Review
Culture
Film & TV
Trauma
8 min read

Meditating on violence

Violence is inherent to life - and a lot of movies. Yaroslav Walker asks if it has to be accepted, as he reviews Creed III, Scream VI and John Wick 4.
In a boxing ring, an umpire stands between two boxers who stare hard at each other.
Michael B. Jordan, Jonathan Majors, and Tony Weeks in Creed III.
MGM.

In March I watched a lot, A LOT, of violence. For me this has been a month of cinematic punching, stabbing, shooting, grappling…and its all been a bit exhausting. Oh well, let's get cracking with Creed III. The ninth instalment in the Rocky franchise has the temerity to exclude Rocky himself! I’m tempted to end the review there. No Stallone, I’m going home! It is a shame, and his presence is missed, especially when the Creed films have always felt a little like repeats of the Rocky Balboa saga. Creed III is somewhat of a mish-mash of Rocky’s III and V, and there’s nothing thematically new in this film.

So, it’s a little unoriginal and quite disrespectful to its origins…and yet I did enjoy it. Michal B Jordan makes his directorial debut, and he delivers a perfectly serviceable boxing film. Jordan’s Adonis Creed is living a perfect life: he ends his boxing career on top, has a beautiful wife and child, is running his own gym, and has found success as a boxing promoter. His idyllic life is interrupted when a figure from his youth returns, and Adonis realises that the one fight he can’t win is with his past. There are secrets, there are betrayals, there are home truths delivered and personal growth achieved; and of course there is a training montage and a climactic fight.

The plot is decent (if derivative), though rushed towards the end, and the script is solid.

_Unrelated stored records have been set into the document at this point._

/-- 41_control.md R105, 43_interrupt.md R150, R151, R153: TICK outside BlockDMA. In Interrupt mode with room on the
invocation stack it sets GUARD, records the overrun when GUARD was 1, pushes the sample and requests the transform; at a
bound, whichever NEST_MAX is, it faults. In BlockDMA it is TICK_B. -/
def Obligations.TickOutsideBlockDmaFollowsItsRule : Prop :=
  ∀ (v : Sample) (s : State),
    decode (0x3#4 ++ 0#12 ++ v) = .ok (.tick v) ∧
    (s.cst = .running → s.mode = .blockDMA → exec (.tick v) s = settle s (tickBlock v s)) ∧
    (s.cst = .running → s.mode = .interrupt → Config.nestMax ≠ some s.istack.length →
      exec (.tick v) s = .next
        { s with ovr := if s.guard then true else s.ovr, guard := true, istack := s.istack ++ [v],
                 trace := s.trace ++ [.sreq v] }) ∧
    (∀ limit : Option Nat, s.cst = .running → s.mode = .interrupt → limit = some s.istack.length →
      tickRule limit v s = .fault .nestOverflow ∧ settle s (tickRule limit v s) = .next { s with faulted := true }) ∧
    exec (.tick v) s = settle s (tickRule Config.nestMax v s) ∧
    (s.cst = .running → s.mode = .polling → Refuses (.tick v) s .noTimingSource) ∧
    (s.cst = .unconf ∨ s.cst = .configured → Refuses (.tick v) s .notRunning) ∧
    (s.cst = .fatal → exec (.tick v) s = .next s)

/-- 44_block_producer.md R170 to R175, R179: TICK in BlockDMA. With the indices in range it drains one sample, after the
swap that is due when DRAIN_IDX = N, captures one sample, flips CAP_W when the buffer is full, and sets the race marks. -/
def Obligations.TickInBlockDmaFollowsItsRule : Prop :=
  ∀ (v : Sample) (s : State) (n : Nat),
    s.cst = .running → s.mode = .blockDMA → s.bufLen = some n → s.fillIdx.toNat < n → s.drainIdx.toNat ≤ n →
    memWf s.mem = true →
    ∃ (t : State) (r : Label) (d : BitVec 8), exec (.tick v) s = .next t ∧
      (s.drainIdx.toNat = n → r = s.pbW ∧ d = 0) ∧
      (s.drainIdx.toNat ≠ n → r = s.pbR ∧ d = s.drainIdx) ∧
      t.pbR = r ∧ t.drainIdx = d + 1 ∧
      (s.fillIdx.toNat + 1 = n → t.capW = other s.capW ∧ t.fillIdx = 0) ∧
      (s.fillIdx.toNat + 1 ≠ n → t.capW = s.capW ∧ t.fillIdx = s.fillIdx + 1) ∧
      t.fillIdx.toNat < n ∧
      t.trace = s.trace ++ (if s.drainIdx.toNat = n then [.drainSwap s.pbW] else [])
        ++ [.dacOut (s.memRead (pbAddr r (idxBits d)))]
        ++ (if s.fillIdx.toNat + 1 = n then [.capDone s.capW] else []) ∧
      (∀ a, t.memRead a = if a = capAddr s.capW (idxBits s.fillIdx) then v else s.memRead a) ∧
      (t.capRace = true ↔ s.capRace = true ∨ (s.fg = .bBusy ∧ s.capW = s.blbl)) ∧
      (t.pbRace = true ↔ s.pbRace = true ∨ (s.fg = .bBusy ∧ r = s.blbl)) ∧
      t = { s with pbR := t.pbR, drainIdx := t.drainIdx, capW := t.capW, fillIdx := t.fillIdx, trace := t.trace,
                   mem := t.mem, capRace := t.capRace, pbRace := t.pbRace }

/-- Logs 11 and 12, the model's choice in the RUNNING states that 10_state.md R44 excludes: TICK faults with BufferIndex
when an index register is out of range (20_memory.md R52), the model stops where N is not defined (10_state.md R15), and it
stops where MODE is NONE. -/
def Obligations.ExcludedStatesStopByName : Prop :=
  ∀ (v y : Sample) (sel : Sel) (idx : BitVec 7) (s : State), s.cst = .running →
    (∀ n, s.mode = .blockDMA → s.bufLen = some n → n ≤ s.fillIdx.toNat ∨ n < s.drainIdx.toNat →
      Faults (.tick v) s .bufferIndex) ∧
    (s.mode = .blockDMA → s.bufLen = none → exec (.tick v) s = .fault .lengthUndefined) ∧
    (s.mode = .blockDMA → s.fg = .bBusy → s.bufLen = none →
      exec (.xrd sel idx) s = .fault .lengthUndefined ∧ exec (.xwr idx v) s = .fault .lengthUndefined) ∧
    (s.mode = .none → exec (.tick v) s = .fault .modeUndefined ∧ exec (.sdone y) s = .fault .modeUndefined)

/-- 41_control.md R106, 42_polling.md R132, 43_interrupt.md R154: SDONE in every mode. In Polling it outputs the result and
the loop repeats; in Interrupt it pops the innermost invocation, outputs the result and clears GUARD. -/
def Obligations.SdoneFollowsItsRule : Prop :=
  ∀ (y : Sample) (s : State),
    decode (0x7#4 ++ 0#12 ++ y) = .ok (.sdone y) ∧
    (s.cst = .running → s.mode = .polling → s.fg = .pXf →
      exec (.sdone y) s = .next { s with fg := .pTrig, trace := s.trace ++ [.dacOut y] }) ∧
    (s.cst = .running → s.mode = .polling → s.fg ≠ .pXf → Refuses (.sdone y) s .noInvocation) ∧
    (∀ (x : Sample) (outer : List Sample), s.cst = .running → s.mode = .interrupt → s.istack = outer ++ [x] →
      exec (.sdone y) s = .next { s with istack := outer, guard := false, trace := s.trace ++ [.dacOut y] }) ∧
    (s.cst = .running → s.mode = .interrupt → s.istack = [] → Refuses (.sdone y) s .noInvocation) ∧
    (s.cst = .running → s.mode = .blockDMA → Refuses (.sdone y) s .wrongMode) ∧
    (s.cst = .unconf ∨ s.cst = .configured → Refuses (.sdone y) s .notRunning) ∧
    (s.cst = .fatal → exec (.sdone y) s = .next s)
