-- ==== Sys2Proof/Tests/Slice0.lean ====
section
/-! SUPPORT. Small tests, each one word or one step, with the expected result taken from spec/ (95_test_vectors.md unless
said otherwise), and a witness for the hypotheses of every statement. -/
namespace Sys2Proof.Tests
open Sys2Proof Sys2Proof.Machine

/-! ## States -/

/-- A RUNNING Polling state. -/
def poll (f : Foreground) : State := { State.reset with cst := .running, mode := .polling, fg := f }

/-- A RUNNING Interrupt state. -/
def intr (guard : Bool) (stack : List Sample) : State :=
  { State.reset with cst := .running, mode := .interrupt, fg := .iWait, guard := guard, istack := stack }

/-- A RUNNING BlockDMA state with N = 8. -/
def block (f : Foreground) (fill drain : BitVec 8) : State :=
  { State.reset with cst := .running, mode := .blockDMA, len := 1, fg := f, fillIdx := fill, drainIdx := drain }

/-- A RUNNING BlockDMA state with buffer A granted: CAP_W = CAP_R = B, BLBL = A, CAP_A[3] = 0x0104. -/
def granted : State := { block .bBusy 0 8 with capW := .B, mem := [(3, 0x0104)] }

/-- The granted state with another output so far and another input to come. -/
def grantedSeen : State := { granted with trace := [.dacOut 5], pending := [.rst] }

/-- A CONFIGURED BlockDMA state with N = 8. -/
def configured : State := { State.reset with cst := .configured, mode := .blockDMA, len := 1 }

/-- A FATAL state. -/
def fatal : State := { State.reset with cst := .fatal, fcause := 1 }

/-- An event answers this next state. -/
def answers (o : StepOutcome) (p : State → Bool) : Bool :=
  match o with
  | .next t => p t
  | _ => false

/-! ## Decoding: one written word per event (30_encoding.md R72 to R77) -/

theorem test_decode_cfg : decode 0x14D00000#32 = .ok (.cfg .interrupt 3 1 0) := by decide
theorem test_decode_cfg_all_fields : decode 0x1BCA0000#32 = .ok (.cfg .blockDMA 15 0 5) := by decide
theorem test_decode_run : decode 0x20000000#32 = .ok .run := by decide
theorem test_decode_tick : decode 0x3000FFFC#32 = .ok (.tick 0xFFFC) := by decide
theorem test_decode_bpoll : decode 0x40000000#32 = .ok .bpoll := by decide
theorem test_decode_ptrig : decode 0x50000000#32 = .ok .ptrig := by decide
theorem test_decode_cdone : decode 0x60001234#32 = .ok (.cdone 0x1234) := by decide
theorem test_decode_sdone : decode 0x70004321#32 = .ok (.sdone 0x4321) := by decide
theorem test_decode_xrd_cap : decode 0x80000003#32 = .ok (.xrd .cap 3) := by decide
theorem test_decode_xrd_pb : decode 0x800000FF#32 = .ok (.xrd .pb 127) := by decide
theorem test_decode_xwr : decode 0x90030104#32 = .ok (.xwr 3 0x0104) := by decide
theorem test_decode_bdone : decode 0xA0000000#32 = .ok .bdone := by decide
theorem test_decode_measS : decode 0xB0000000#32 = .ok .measS := by decide
theorem test_decode_measB : decode 0xB0000001#32 = .ok .measB := by decide
theorem test_encode_cfg : encode (.cfg .blockDMA 0 0 1) = 0x18020000#32 := by decide
theorem test_encode_xwr : encode (.xwr 3 0x0104) = 0x90030104#32 := by decide
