-- ==== Sys2Proof/Machine/RegTable.lean ====
section
/-!
DEFINITION. The registers of the manual's register tables: for each field its place, as a constant
of type `Field` (`F.<register>_<field>`, the manual's names, the register's indices as arguments),
for each register its BAR0 offset (`A.<register>`), and the table of every register's fields with
their access codes and reset values (00 R4, R8; 01 R21). A register with one unnamed value has the
field `V`.
-/

namespace Sys2Proof.Machine

/-- A field of a register: BAR0 offset of the register, lowest bit, width in bits. -/
structure Field where
  off : Nat
  lo : Nat
  w : Nat
  deriving DecidableEq, Repr

/-- The access codes of Table 0.3 (R4). -/
inductive Access where
  | rw | ro | wo | w1c | w1s | rc | rwl
  deriving DecidableEq, Repr

/-- One row of a register's field table. -/
structure FieldSpec where
  lo : Nat
  w : Nat
  acc : Access
  reset : Nat
  deriving DecidableEq, Repr

/-- One register kind: its first offset, its index ranges as (count, stride), its fields. -/
structure RegKind where
  base : Nat
  dims : List (Nat × Nat)
  fields : List FieldSpec
  deriving DecidableEq, Repr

The performances are all fine and familiar - Jordan simply is Adonis Creed - with Jonathan Majors and Tessa Thompson being standouts. Thompson plays Adonis’ wife with a long-suffering air that subtly draws you in to an emotional dynamic that is fracturing. Majors is superb as Dame, the long-incarcerated childhood friend of Adonis’. He has the brutal physical presence needed, with his sudden, cautious, and jerky movements always reminding us that he has just come out of prison. His face is permanently set in a posture of desperation: desperate because in his eyes we see a terrifying combination of broiling rage and a deep, sad longing for love and support. Every second he is on the screen is a masterclass in building tension.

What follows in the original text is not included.